Mom, mom's mom and me: under one roof

Last week, I was in North Carolina sitting on a lawn chair watching a lot of Jeopardy. The living room of the tiny beach house just has a love-seat, and my mom and grandma were already forced to share that space with my dog. So, I dragged in a lawn chair and yelled out incorrect responses that I always forgot to put in the form of a question.

Three generations (well, four, if you count the dog, and you should always count the dog) were vacationing under one roof for five days. At ages 35, 57 and 85 - we all seemed to be just different versions of ourselves. It could have been the backdrop of a Tennessee Williams play.

Everyone's families are complicated and contradictory. That's just the reality of family dynamics. Families are loving and brutal. They are intimate and they are strangers. They are accepting and critical. They are all those things, intertwined with memories and expectations and the desire to make you another cup of tea.

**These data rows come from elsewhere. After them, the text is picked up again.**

-- ==== Sys2Proof/Machine/Query.lean ====
section
/-! DEFINITION. The query commands GET_FIRMWARE_VERSION and GET_MESSAGES, and the reply read
(48_query_commands.md R114-R116). -/

namespace Sys2Proof.Machine

/-- A query's reply replaces the one before it, read or not (R114, R115). -/
def State.setReply (s : State) (bytes : List Byte) : State := { s with reply := bytes, replyPtr := 0 }

/-- The firmware version's two bytes, the low byte first (R114). -/
def versionBytes (v : Half) : List Byte := [v.extractLsb' 0 8, v.extractLsb' 8 8]

/-- The bytes of queued messages: code, then detail, oldest message first (R115). -/
def messageBytes : List Message → List Byte
  | [] => []
  | m :: ms => m.code :: m.detail :: messageBytes ms

/-- GET_FIRMWARE_VERSION (R114). -/
def execGetFirmwareVersion (s : State) : Result :=
  .next (s.setReply (versionBytes Config.params.fwVersion))

/-- GET_MESSAGES (R115): the reply, then the queue drained. -/
def execGetMessages (s : State) : Result :=
  let reply := messageHeader s.msgqOvf s.msgq.length :: messageBytes s.msgq
  .next { s.setReply reply with msgq := [], msgqOvf := false }

/-- `TxRead()` (R116). The byte goes to the master, as the event `TxByte`. -/
def State.txRead (s : State) : State :=
  if h : s.replyPtr < s.reply.length then
    { s with replyPtr := s.replyPtr + 1 }.emit (.txByte s.reply[s.replyPtr])
  else s.emit (.txByte 0x00#8)

end Sys2Proof.Machine
end

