-- ==== Sys2Proof/WellFormed.lean ====
section
/-! DEFINITION. When a command is well formed. Of the instruction as a term nothing can be wrong: its
fields have the widths of R51-R53 and every value is legal (R57). Of a frame of bytes two things can
be: its opcode can be unknown (R57), and its payload can be shorter or longer than `LEN(op)` (R48). -/

namespace Sys2Proof

/-- Every instruction is well formed: every payload of a defined opcode is legal (R51, R52, R53,
R57). One arm a constructor, so that a constructor with an illegal value could not slip past. -/
def Instr.wellFormed : Instr → Bool
  | .stop => true
  | .reset => true
  | .pause => true
  | .go _ => true
  | .setChannelMode _ _ _ => true
  | .setTarget _ => true
  | .setP _ => true
  | .setI _ => true
  | .setD _ => true
  | .getFirmwareVersion => true
  | .getMessages => true

/-- A frame is one opcode byte followed by exactly `LEN(op)` payload bytes (R48, R49). -/
def Frame.wellFormed (f : Frame) : Bool := payloadLen f.op = some f.payload.length

end Sys2Proof
end

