-- ==== Sys2Proof/Certificates/Slice0/Obligations.lean ====
section
/-! DEFINITION. The statements about the block. Each docstring names the rule it formalises; where it
rests on a choice of the model's own, it names the log entry of notes/assumptions, and where the rule
is an inference that the spec marks as its own, it says so. Statements are
about every state, or about every state that meets the invariants of R31 where only such states
complete; none is about a program. -/

open Sys2Proof Sys2Proof.Machine

/-! ### Frames and their encoding -/

/-- Decoding the frame of any instruction gives the instruction back, and leaves the bytes after it
for the next command (R48 to R54; R97). -/
def Obligations.DecodeOfEncodeIsTheInstruction : Prop :=
  ∀ (i : Instr) (rest : List Byte), decode (encode i ++ rest) = .ok (i, rest)

/-- Bytes that decode are the frame of the instruction they decode to: no payload bit is ignored and
no two frames mean the same (R52, R54, R57). -/
def Obligations.DecodedBytesAreTheFrame : Prop :=
  ∀ (bytes : List Byte) (i : Instr) (rest : List Byte),
    decode bytes = .ok (i, rest) → bytes = encode i ++ rest

/-- R49: the names and the payload lengths of the eleven opcodes; no other byte has either. -/
def Obligations.PayloadLengthsAreTheTable : Prop :=
  (opcodeOf 0x00#8 = some .stop ∧ payloadLen 0x00#8 = some 0) ∧
  (opcodeOf 0x01#8 = some .reset ∧ payloadLen 0x01#8 = some 0) ∧
  (opcodeOf 0x02#8 = some .pause ∧ payloadLen 0x02#8 = some 0) ∧
  (opcodeOf 0x03#8 = some .go ∧ payloadLen 0x03#8 = some 2) ∧
  (opcodeOf 0x10#8 = some .setChannelMode ∧ payloadLen 0x10#8 = some 1) ∧
  (opcodeOf 0x20#8 = some .setTarget ∧ payloadLen 0x20#8 = some 8) ∧
  (opcodeOf 0x21#8 = some .setP ∧ payloadLen 0x21#8 = some 8) ∧
  (opcodeOf 0x22#8 = some .setI ∧ payloadLen 0x22#8 = some 8) ∧
  (opcodeOf 0x23#8 = some .setD ∧ payloadLen 0x23#8 = some 8) ∧
  (opcodeOf 0x40#8 = some .getFirmwareVersion ∧ payloadLen 0x40#8 = some 0) ∧
  (opcodeOf 0x41#8 = some .getMessages ∧ payloadLen 0x41#8 = some 0) ∧
  ∀ b : Byte, b ∉ [0x00#8, 0x01#8, 0x02#8, 0x03#8, 0x10#8, 0x20#8, 0x21#8, 0x22#8, 0x23#8, 0x40#8,
    0x41#8] → opcodeOf b = none ∧ payloadLen b = none

/-- The decoder refuses a first byte as unknown exactly where it is none of the eleven opcodes (R56,
R57). -/
def Obligations.UnknownOpcodesAreRefusedByName : Prop :=
  ∀ (b : Byte) (rest : List Byte),
    decode (b :: rest) = .error (.unknownOpcode b) ↔
      b ∉ [0x00#8, 0x01#8, 0x02#8, 0x03#8, 0x10#8, 0x20#8, 0x21#8, 0x22#8, 0x23#8, 0x40#8, 0x41#8]

/-- Words written out from the spec's encodings decode to what the spec says they are: `W 02`, `GO
4000` (L1.1), the mode bytes 0x41 (L1.3) and 0xC2 (V7.1), `SET_TARGET 100.0` (L1.2), `SET_D 1.0`, and
the two queries. -/
def Obligations.SpecWordsDecodeToTheirInstructions : Prop :=
  decodeTableWord 8 0x02 = some .pause ∧
  decodeTableWord 24 0x0FA003 = some (.go 4000#16) ∧
  decodeTableWord 16 0x4110 = some (.setChannelMode .a true 1#6) ∧
  decodeTableWord 16 0xC210 = some (.setChannelMode .b true 2#6) ∧
  decodeTableWord 72 0x405900000000000020 = some (.setTarget 0x4059000000000000#64) ∧
  decodeTableWord 72 0x3FF000000000000023 = some (.setD 0x3FF0000000000000#64) ∧
  decodeTableWord 8 0x40 = some .getFirmwareVersion ∧
  decodeTableWord 8 0x41 = some .getMessages

/-! ### From bytes to commands -/

/-- A STEP RUNS THE DECODED INSTRUCTION. Where the byte that comes in completes a frame that the
decoder reads as the instruction `i`, the step is `exec i` at the state with that byte taken, the
`AnnActivity` of its opcode appended (R84, R98) and, after a payload, the byte staged and the receiver
back in `IDLE` (R95). That inputs stand in a list, oldest first, is the model's own (log entry 2). -/
def Obligations.StepRunsTheDecodedInstruction : Prop :=
  ∀ (s : State) (b : Byte) (rest : List Input) (i : Instr),
    s.inputs = .rxByte b :: rest →
    (s.rxState = .idle → decode [b] = .ok (i, []) →
      step s = exec i { s with
        inputs := rest
        history := s.history ++ [.annActivity b] }) ∧
    (s.rxState = .payload → decode (s.rxOp :: (s.rxBuf.toList.take s.rxCnt ++ [b])) = .ok (i, []) →
      step s = exec i { s with
        inputs := rest
        rxBuf := s.rxBuf.setIfInBounds s.rxCnt b
        rxState := .idle
        rxCnt := 0
        history := s.history ++ [.annActivity s.rxOp] })

/-- A frame delivered whole to a receiver in `IDLE` commits with its last byte, whatever inputs come
after it: as many steps as the frame has bytes run its instruction, and until then nothing but the
receiver registers has changed. A frame without payload leaves those too; any other leaves its opcode
in `RX_OP` and its payload at the front of `RX_BUF` (R95, R98; R42 item 4). -/
def Obligations.DeliveredFrameCommitsItsInstruction : Prop :=
  ∀ (i : Instr) (s : State) (rest : List Input),
    s.rxState = .idle → s.inputs = (encode i).map .rxByte ++ rest →
    ∃ op cnt buf,
      run (encode i).length s =
        exec i { s with
          inputs := rest
          rxOp := op
          rxCnt := cnt
          rxBuf := buf
          history := s.history ++ [.annActivity i.opcode.code] } ∧
      (i.payload = [] → op = s.rxOp ∧ cnt = s.rxCnt ∧ buf = s.rxBuf) ∧
      (i.payload ≠ [] → op = i.opcode.code ∧ cnt = 0 ∧
        buf.toList = i.payload ++ s.rxBuf.toList.drop i.payload.length)

/-- RxByte on the way through a payload: the opcode byte opens it, and a byte that does not complete
it is staged at `RX_CNT` and counted; nothing else changes (R95). -/
def Obligations.PayloadBytesAreOnlyStaged : Prop :=
  ∀ (s : State) (b : Byte) (rest : List Input) (n : Nat),
    s.inputs = .rxByte b :: rest →
    (s.rxState = .idle → payloadLen b = some n → 0 < n →
      step s = .next { s with inputs := rest, rxOp := b, rxCnt := 0, rxState := .payload }) ∧
    (s.rxState = .payload → payloadLen s.rxOp = some n → s.rxCnt + 1 < n →
      step s = .next { s with
        inputs := rest
        rxBuf := s.rxBuf.setIfInBounds s.rxCnt b
        rxCnt := s.rxCnt + 1 })

/-- An unknown opcode in `IDLE`: one message (0x01, opcode) or, on a full queue, the overflow bit; the
event; and `DISCARD`. Nothing else changes (R57, R95, R112, R117). -/
def Obligations.UnknownOpcodeIsLoggedAndDiscarded : Prop :=
  ∀ (s : State) (b : Byte) (rest : List Input),
    s.inputs = .rxByte b :: rest → s.rxState = .idle → opcodeOf b = none →
    step s = .next
      (if s.msgq.length < Config.params.msgqDepth then
        { s with
          inputs := rest
          rxState := .discard
          msgq := s.msgq ++ [⟨0x01#8, b⟩]
          history := s.history ++ [.annProtoError 0x01#8 b] }
      else
        { s with
          inputs := rest
          rxState := .discard
          msgqOvf := true
          history := s.history ++ [.annProtoError 0x01#8 b] })

/-- RxEnd: nothing in `IDLE`; back to `IDLE` from `DISCARD`; in `PAYLOAD` one message (0x02, `RX_OP`) or
the overflow bit, and the staged bytes dropped. No register outside the receiver and the queue
changes (R96, R112, R117). -/
def Obligations.FrameEndDropsAShortFrame : Prop :=
  ∀ (s : State) (rest : List Input), s.inputs = .rxEnd :: rest →
    step s = .next
      (match s.rxState with
      | .idle => { s with inputs := rest }
      | .discard => { s with inputs := rest, rxState := .idle }
      | .payload =>
        if s.msgq.length < Config.params.msgqDepth then
          { s with
            inputs := rest
            rxState := .idle
            rxCnt := 0
            msgq := s.msgq ++ [⟨0x02#8, s.rxOp⟩]
            history := s.history ++ [.annProtoError 0x02#8 s.rxOp] }
        else
          { s with
            inputs := rest
            rxState := .idle
            rxCnt := 0
            msgqOvf := true
            history := s.history ++ [.annProtoError 0x02#8 s.rxOp] })

/-- In `DISCARD` every byte is ignored, one equal to a defined opcode too, however many come (R95). -/
def Obligations.DiscardIgnoresEveryByte : Prop :=
  ∀ (bytes : List Byte) (s : State) (rest : List Input),
    s.rxState = .discard → s.inputs = bytes.map .rxByte ++ rest →
    run bytes.length s = .next { s with inputs := rest }

/-- Protocol errors have two sources and no other: a step that reports one is an unknown opcode in
`IDLE`, with code 0x01, or a frame end in `PAYLOAD`, with code 0x02, and it reports no second one and
emits nothing else (R113, R117; R119 item 4). -/
def Obligations.ProtocolErrorsHaveTwoSources : Prop :=
  ∀ (s t : State) (l : List Event) (code detail : Byte),
    step s = .next t → Appended s t l → .annProtoError code detail ∈ l →
    l = [.annProtoError code detail] ∧
    ((s.rxState = .idle ∧ code = 0x01#8 ∧ opcodeOf detail = none ∧
        s.inputs.head? = some (.rxByte detail)) ∨
      (s.rxState = .payload ∧ code = 0x02#8 ∧ detail = s.rxOp ∧ s.inputs.head? = some .rxEnd))

/-! ### The commands: what each does, and that it completes -/

/-- STOP and PAUSE: both channels' duty, compare latch and integral cleared, the watchdog disarmed,
the two zero writes in the history, and nothing else changed (R76, R103, R105). -/
def Obligations.StopAndPauseForceAStop : Prop :=
  ∀ s : State,
    let t : State := { s with
      chA := { s.chA with duty := 0#16, eint := posZero, pwmCmp := 0#16 }
      chB := { s.chB with duty := 0#16, eint := posZero, pwmCmp := 0#16 }
      armed := false
      wdCount := 0#16
      history := s.history ++
        [.pwmWrite .a 0#16 s.chA.dirOut.bit, .pwmWrite .b 0#16 s.chB.dirOut.bit] }
    exec .stop s = .next t ∧ exec .pause s = .next t

/-- A second STOP changes no register, though it emits two more zero writes (R76: ForceStop is
idempotent). -/
def Obligations.SecondStopChangesNoRegister : Prop :=
  ∀ s t : State, exec .stop s = .next t →
    exec .stop t = .next { t with
      history := t.history ++
        [.pwmWrite .a 0#16 s.chA.dirOut.bit, .pwmWrite .b 0#16 s.chB.dirOut.bit] }

/-- RESET leaves every register at its power-on value but those that R130 names (an inference that the
spec marks as derived), after the events of the pause and of the defaults in the order of R104; and
after any commit the receiver is in `IDLE` (R130). The model's own two fields stay as they are (log
entries 2 and 4). -/
def Obligations.ResetCommandEqualsPowerOnButForDiagnostics : Prop :=
  (∀ s : State, exec .reset s = .next { State.reset with
    msgq := s.msgq
    msgqOvf := s.msgqOvf
    reply := s.reply
    replyPtr := s.replyPtr
    rxState := s.rxState
    rxOp := s.rxOp
    rxCnt := s.rxCnt
    rxBuf := s.rxBuf
    inputs := s.inputs
    nanDraws := s.nanDraws
    history := s.history ++
      [.pwmWrite .a 0#16 s.chA.dirOut.bit, .pwmWrite .b 0#16 s.chB.dirOut.bit,
        .pwmWrite .a 0#16 0#1, .pwmWrite .b 0#16 0#1, .annReset] }) ∧
  ∀ (s t : State) (i : Instr), s.nextCommit = some i → step s = .next t → t.rxState = .idle

/-- GO: armed with the timeout loaded, whether armed before or not, and nothing else changed: no
actuation, no duty, no integral (R106). -/
def Obligations.GoArmsAndLoadsTheTimeout : Prop :=
  ∀ (t : Half) (s : State), exec (.go t) s = .next { s with armed := true, wdCount := t }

But through all the inherent messiness, there are important moments that come from spending extended time with family. Like hearing the story of how my 20-year-old Grandma would flirt with the guys she worked with at the newspaper, so that they would give her cigarettes. She didn't smoke, but she'd tuck them away and give them to her boyfriend -- that broke boy would eventually be my grandfather.

My mother knows the first album I ever bought, even though I've forgotten. She remembers exactly when I attempted to expand beyond the Carole King and Earth, Wind and Fire that pervaded my early musical education. It's so easy for me to revert back to those days. Mom still uses phases of discontent, like "Shootski pootski" and "Ishkablibble' that catapult me back to a time when I wore a fringed jean jacket and thought those were legitimate swears.

In this company, many sentences start with "Do you remember...?" - a person, a place, a time in space that feels so removed from this. So far from this 1,000 square foot beach shack with windows that don't close properly and a finicky toilet handle. But here, over the sound of bickering seagulls, we remember our shared past.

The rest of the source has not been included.